The buttercup appreciates humus soils and supports both a partial shade exposure and an exposure to full sun.

The buttercup easily reproduces by sowing. This is usually done in February and March, in order to have a first flowering in the spring.

Maintenance of the buttercup

The buttercup flowers between May and September. It is a rustic plant, which tolerates temperatures up to -20 ° C.

In the pond, be sure to remove the faded flowers as you go to enjoy longer flowering. Do the same with the leaves to prevent them from polluting the water in your pond by decomposing. If the buttercups become too invasive, it is possible to get rid of them through manual uprooting or the use of weed killer.
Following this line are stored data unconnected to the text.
-- ==== Sys2Proof/WellFormed.lean ====
section
/-! DEFINITION. Which operations the ports of a given instance can present. -/

namespace Sys2Proof

/-- The widths of the ports: `NW` of `PIDREG`, and the element width `W` of each `BFIFO` instance, in
order (00_scope.md R9). -/
structure PortWidths where
  nw : Nat
  chans : List Nat
deriving DecidableEq, Repr

/-- A `Num` operand has `NW` bits (30_encoding.md R85). A push names an instance that exists and an
element of at most `W` bits (R87); a pop names an instance that exists. -/
def Instr.wellFormed (widths : PortWidths) : Instr → Bool
  | .nop | .reset | .tick => true
  | .setSp v | .setKp v | .setKi v | .setKd v | .wrAct v | .wrPv v => decide (v < 2 ^ widths.nw)
  | .push ch item =>
    match widths.chans[ch]? with
    | some w => decide (item < 2 ^ w)
    | none => false
  | .pop ch => decide (ch < widths.chans.length)

end Sys2Proof
end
Diseases and pests of the buttercup

Among the pests that attack at the buttercup, we find slugs, snails and aphids.

This flower can also be affected by powdery mildew. This is not characterized by whitening foliage. When the first signs of the disease appear, remove the affected plants and burn them to slow the progression of the disease in your garden.

Is the buttercup a poisonous plant?

Like the buttercup of our meadows, the buttercup swamp is toxic because of the anemonine it produces. It is advisable to wear gloves to handle it so as not to irritate the skin. Indeed, it can cause blisters or reddening in case of contact.

When consumed at maturity, the buttercup flower causes inflammation of the throat and digestive system, which is why breeders fear the ingestion of buttercup by their cattle. The scoundrel buttercup and the thora buttercup are the most toxic varieties. Young shoots are rich in vitamin C and can be eaten.